A Secretaria de Segurança Pública de São Paulo indicou cautela diante da ausência de regulamentação oficial. Segundo o órgão, o estado “está aberta ao diálogo com todos os entes federativos para integração e aprimoramento de ações contra o crime organizado e aguarda manifestação oficial do Ministério da Justiça e Segurança Pública para avaliação da proposta anunciada nesta semana”.
BNDES aguarda regulamentação para liberar financiamento
A linha de financiamento será viabilizada por meio do Fundo de Infraestrutura e Inclusão Social (FIIS), administrado pelo BNDES. Em resposta ao Metrópoles, o banco informou que “o detalhamento das áreas de atuação e elegibilidade ao FIIS é definido pelo Plano Anual de Aplicação de Recursos (PAAR) — composto pela Casa Civil da Presidência da República, que o coordena, Ministério da Educação, Ministério da Saúde, Ministério da Justiça e Segurança Pública e BNDES”.
A instituição acrescentou ainda que “está pronto para operar o programa Brasil Contra o Crime Organizado anunciado pelo Governo Federal”.

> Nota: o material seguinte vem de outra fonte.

/-! ## `symbolDrawn` -/

@[simp] theorem symbolDrawn_state (s : State) : (symbolDrawn s).state = s.state := by
  unfold symbolDrawn; split <;> simp only [State.drawn_state]
@[simp] theorem symbolDrawn_polarity (s : State) : (symbolDrawn s).polarity = s.polarity := by
  unfold symbolDrawn; split <;> simp only [State.drawn_polarity]
@[simp] theorem symbolDrawn_baseline (s : State) : (symbolDrawn s).baseline = s.baseline := by
  unfold symbolDrawn; split <;> simp only [State.drawn_baseline]
@[simp] theorem symbolDrawn_signalMin (s : State) : (symbolDrawn s).signalMin = s.signalMin := by
  unfold symbolDrawn; split <;> simp only [State.drawn_signalMin]
@[simp] theorem symbolDrawn_signalMax (s : State) : (symbolDrawn s).signalMax = s.signalMax := by
  unfold symbolDrawn; split <;> simp only [State.drawn_signalMax]
@[simp] theorem symbolDrawn_sampleCount (s : State) : (symbolDrawn s).sampleCount = s.sampleCount := by
  unfold symbolDrawn; split <;> simp only [State.drawn_sampleCount]
@[simp] theorem symbolDrawn_acc (s : State) : (symbolDrawn s).acc = s.acc := by
  unfold symbolDrawn; split <;> simp only [State.drawn_acc]
@[simp] theorem symbolDrawn_phase (s : State) : (symbolDrawn s).phase = s.phase := by
  unfold symbolDrawn; split <;> simp only [State.drawn_phase]
@[simp] theorem symbolDrawn_phase2 (s : State) : (symbolDrawn s).phase2 = s.phase2 := by
  unfold symbolDrawn; split <;> simp only [State.drawn_phase2]
@[simp] theorem symbolDrawn_phase3 (s : State) : (symbolDrawn s).phase3 = s.phase3 := by
  unfold symbolDrawn; split <;> simp only [State.drawn_phase3]
@[simp] theorem symbolDrawn_skip (s : State) : (symbolDrawn s).skip = s.skip := by
  unfold symbolDrawn; split <;> simp only [State.drawn_skip]
@[simp] theorem symbolDrawn_word (s : State) : (symbolDrawn s).word = s.word := by
  unfold symbolDrawn; split <;> simp only [State.drawn_word]
@[simp] theorem symbolDrawn_inputs (s : State) : (symbolDrawn s).inputs = s.inputs := by
  unfold symbolDrawn; split <;> simp only [State.drawn_inputs]
@[simp] theorem symbolDrawn_taken (s : State) : (symbolDrawn s).taken = s.taken := by
  unfold symbolDrawn; split <;> simp only [State.drawn_taken]
@[simp] theorem symbolDrawn_responses (s : State) : (symbolDrawn s).responses = s.responses := by
  unfold symbolDrawn; split <;> simp only [State.drawn_responses]
@[simp] theorem symbolDrawn_numerics (s : State) : (symbolDrawn s).numerics = s.numerics := by
  unfold symbolDrawn; split <;> simp only [State.drawn_numerics]

/-! ## `calDecide` -/

@[simp] theorem calDecide_polarity (s : State) : ((calDecide s).2).polarity = s.polarity := by
  unfold calDecide; split <;> [rfl; (split <;> rfl)]
@[simp] theorem calDecide_baseline (s : State) : ((calDecide s).2).baseline = s.baseline := by
  unfold calDecide; split <;> [rfl; (split <;> rfl)]
@[simp] theorem calDecide_signalMin (s : State) : ((calDecide s).2).signalMin = s.signalMin := by
  unfold calDecide; split <;> [rfl; (split <;> rfl)]
@[simp] theorem calDecide_signalMax (s : State) : ((calDecide s).2).signalMax = s.signalMax := by
  unfold calDecide; split <;> [rfl; (split <;> rfl)]
@[simp] theorem calDecide_sampleCount (s : State) : ((calDecide s).2).sampleCount = s.sampleCount := by
  unfold calDecide; split <;> [rfl; (split <;> rfl)]
@[simp] theorem calDecide_acc (s : State) : ((calDecide s).2).acc = s.acc := by
  unfold calDecide; split <;> [rfl; (split <;> rfl)]
@[simp] theorem calDecide_phase (s : State) : ((calDecide s).2).phase = s.phase := by
  unfold calDecide; split <;> [rfl; (split <;> rfl)]
@[simp] theorem calDecide_phase2 (s : State) : ((calDecide s).2).phase2 = s.phase2 := by
  unfold calDecide; split <;> [rfl; (split <;> rfl)]
@[simp] theorem calDecide_phase3 (s : State) : ((calDecide s).2).phase3 = s.phase3 := by
  unfold calDecide; split <;> [rfl; (split <;> rfl)]
@[simp] theorem calDecide_skip (s : State) : ((calDecide s).2).skip = s.skip := by
  unfold calDecide; split <;> [rfl; (split <;> rfl)]
@[simp] theorem calDecide_word (s : State) : ((calDecide s).2).word = s.word := by
  unfold calDecide; split <;> [rfl; (split <;> rfl)]
@[simp] theorem calDecide_inputs (s : State) : ((calDecide s).2).inputs = s.inputs := by
  unfold calDecide; split <;> [rfl; (split <;> rfl)]
@[simp] theorem calDecide_taken (s : State) : ((calDecide s).2).taken = s.taken := by
  unfold calDecide; split <;> [rfl; (split <;> rfl)]
@[simp] theorem calDecide_responses (s : State) : ((calDecide s).2).responses = s.responses := by
  unfold calDecide; split <;> [rfl; (split <;> rfl)]
@[simp] theorem calDecide_numerics (s : State) : ((calDecide s).2).numerics = s.numerics := by
  unfold calDecide; split <;> [rfl; (split <;> rfl)]
@[simp] theorem calDecide_draws (s : State) : ((calDecide s).2).draws = s.draws := by
  unfold calDecide; split <;> [rfl; (split <;> rfl)]

/-! ## `dataDecide` -/

@[simp] theorem dataDecide_polarity (s : State) : ((dataDecide s).2).polarity = s.polarity := by
  unfold dataDecide; split <;> rfl
@[simp] theorem dataDecide_baseline (s : State) : ((dataDecide s).2).baseline = s.baseline := by
  unfold dataDecide; split <;> rfl
@[simp] theorem dataDecide_signalMin (s : State) : ((dataDecide s).2).signalMin = s.signalMin := by
  unfold dataDecide; split <;> rfl
@[simp] theorem dataDecide_signalMax (s : State) : ((dataDecide s).2).signalMax = s.signalMax := by
  unfold dataDecide; split <;> rfl
@[simp] theorem dataDecide_sampleCount (s : State) : ((dataDecide s).2).sampleCount = s.sampleCount := by
  unfold dataDecide; split <;> rfl
@[simp] theorem dataDecide_acc (s : State) : ((dataDecide s).2).acc = s.acc := by
  unfold dataDecide; split <;> rfl
@[simp] theorem dataDecide_phase (s : State) : ((dataDecide s).2).phase = s.phase := by
  unfold dataDecide; split <;> rfl
@[simp] theorem dataDecide_phase2 (s : State) : ((dataDecide s).2).phase2 = s.phase2 := by
  unfold dataDecide; split <;> rfl
@[simp] theorem dataDecide_phase3 (s : State) : ((dataDecide s).2).phase3 = s.phase3 := by
  unfold dataDecide; split <;> rfl
@[simp] theorem dataDecide_skip (s : State) : ((dataDecide s).2).skip = s.skip := by
  unfold dataDecide; split <;> rfl
@[simp] theorem dataDecide_word (s : State) : ((dataDecide s).2).word = s.word := by
  unfold dataDecide; split <;> rfl
@[simp] theorem dataDecide_inputs (s : State) : ((dataDecide s).2).inputs = s.inputs := by
  unfold dataDecide; split <;> rfl
@[simp] theorem dataDecide_taken (s : State) : ((dataDecide s).2).taken = s.taken := by
  unfold dataDecide; split <;> rfl
@[simp] theorem dataDecide_responses (s : State) : ((dataDecide s).2).responses = s.responses := by
  unfold dataDecide; split <;> rfl
@[simp] theorem dataDecide_numerics (s : State) : ((dataDecide s).2).numerics = s.numerics := by
  unfold dataDecide; split <;> rfl
@[simp] theorem dataDecide_draws (s : State) : ((dataDecide s).2).draws = s.draws := by
  unfold dataDecide; split <;> rfl

/-! ## `condNormalize` -/

@[simp] theorem condNormalize_state (x : Sample) (s : State) : ((condNormalize x s).2).state = s.state := by
  unfold condNormalize; split <;> simp only [State.drawn_state]
@[simp] theorem condNormalize_polarity (x : Sample) (s : State) : ((condNormalize x s).2).polarity = s.polarity := by
  unfold condNormalize; split <;> simp only [State.drawn_polarity]
@[simp] theorem condNormalize_baseline (x : Sample) (s : State) : ((condNormalize x s).2).baseline = s.baseline := by
  unfold condNormalize; split <;> simp only [State.drawn_baseline]
@[simp] theorem condNormalize_signalMin (x : Sample) (s : State) : ((condNormalize x s).2).signalMin = s.signalMin := by
  unfold condNormalize; split <;> simp only [State.drawn_signalMin]
@[simp] theorem condNormalize_signalMax (x : Sample) (s : State) : ((condNormalize x s).2).signalMax = s.signalMax := by
  unfold condNormalize; split <;> simp only [State.drawn_signalMax]
@[simp] theorem condNormalize_sampleCount (x : Sample) (s : State) : ((condNormalize x s).2).sampleCount = s.sampleCount := by
  unfold condNormalize; split <;> simp only [State.drawn_sampleCount]
@[simp] theorem condNormalize_acc (x : Sample) (s : State) : ((condNormalize x s).2).acc = s.acc := by
  unfold condNormalize; split <;> simp only [State.drawn_acc]
@[simp] theorem condNormalize_phase (x : Sample) (s : State) : ((condNormalize x s).2).phase = s.phase := by
  unfold condNormalize; split <;> simp only [State.drawn_phase]
@[simp] theorem condNormalize_phase2 (x : Sample) (s : State) : ((condNormalize x s).2).phase2 = s.phase2 := by
  unfold condNormalize; split <;> simp only [State.drawn_phase2]
@[simp] theorem condNormalize_phase3 (x : Sample) (s : State) : ((condNormalize x s).2).phase3 = s.phase3 := by
  unfold condNormalize; split <;> simp only [State.drawn_phase3]
@[simp] theorem condNormalize_skip (x : Sample) (s : State) : ((condNormalize x s).2).skip = s.skip := by
  unfold condNormalize; split <;> simp only [State.drawn_skip]
@[simp] theorem condNormalize_word (x : Sample) (s : State) : ((condNormalize x s).2).word = s.word := by
  unfold condNormalize; split <;> simp only [State.drawn_word]
@[simp] theorem condNormalize_inputs (x : Sample) (s : State) : ((condNormalize x s).2).inputs = s.inputs := by
  unfold condNormalize; split <;> simp only [State.drawn_inputs]
@[simp] theorem condNormalize_taken (x : Sample) (s : State) : ((condNormalize x s).2).taken = s.taken := by
  unfold condNormalize; split <;> simp only [State.drawn_taken]
@[simp] theorem condNormalize_responses (x : Sample) (s : State) : ((condNormalize x s).2).responses = s.responses := by
  unfold condNormalize; split <;> simp only [State.drawn_responses]
@[simp] theorem condNormalize_numerics (x : Sample) (s : State) : ((condNormalize x s).2).numerics = s.numerics := by
  unfold condNormalize; split <;> simp only [State.drawn_numerics]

A Casa Civil da Presidência da República informou que o Comitê Gestor do FIIS aprovou duas resoluções fundamentais para a operacionalização do programa. Entre os pontos aprovados estão: a inclusão da segurança pública entre as áreas financiadas pelo fundo; e a definição das condições financeiras da nova linha de crédito destinada ao setor.
Segundo o governo federal, as normas devem ser publicadas nos próximos dias no Diário Oficial da União. Somente após essa etapa o BNDES poderá iniciar efetivamente o processo de operacionalização do crédito. Ainda não há, porém, previsão oficial para a liberação dos recursos.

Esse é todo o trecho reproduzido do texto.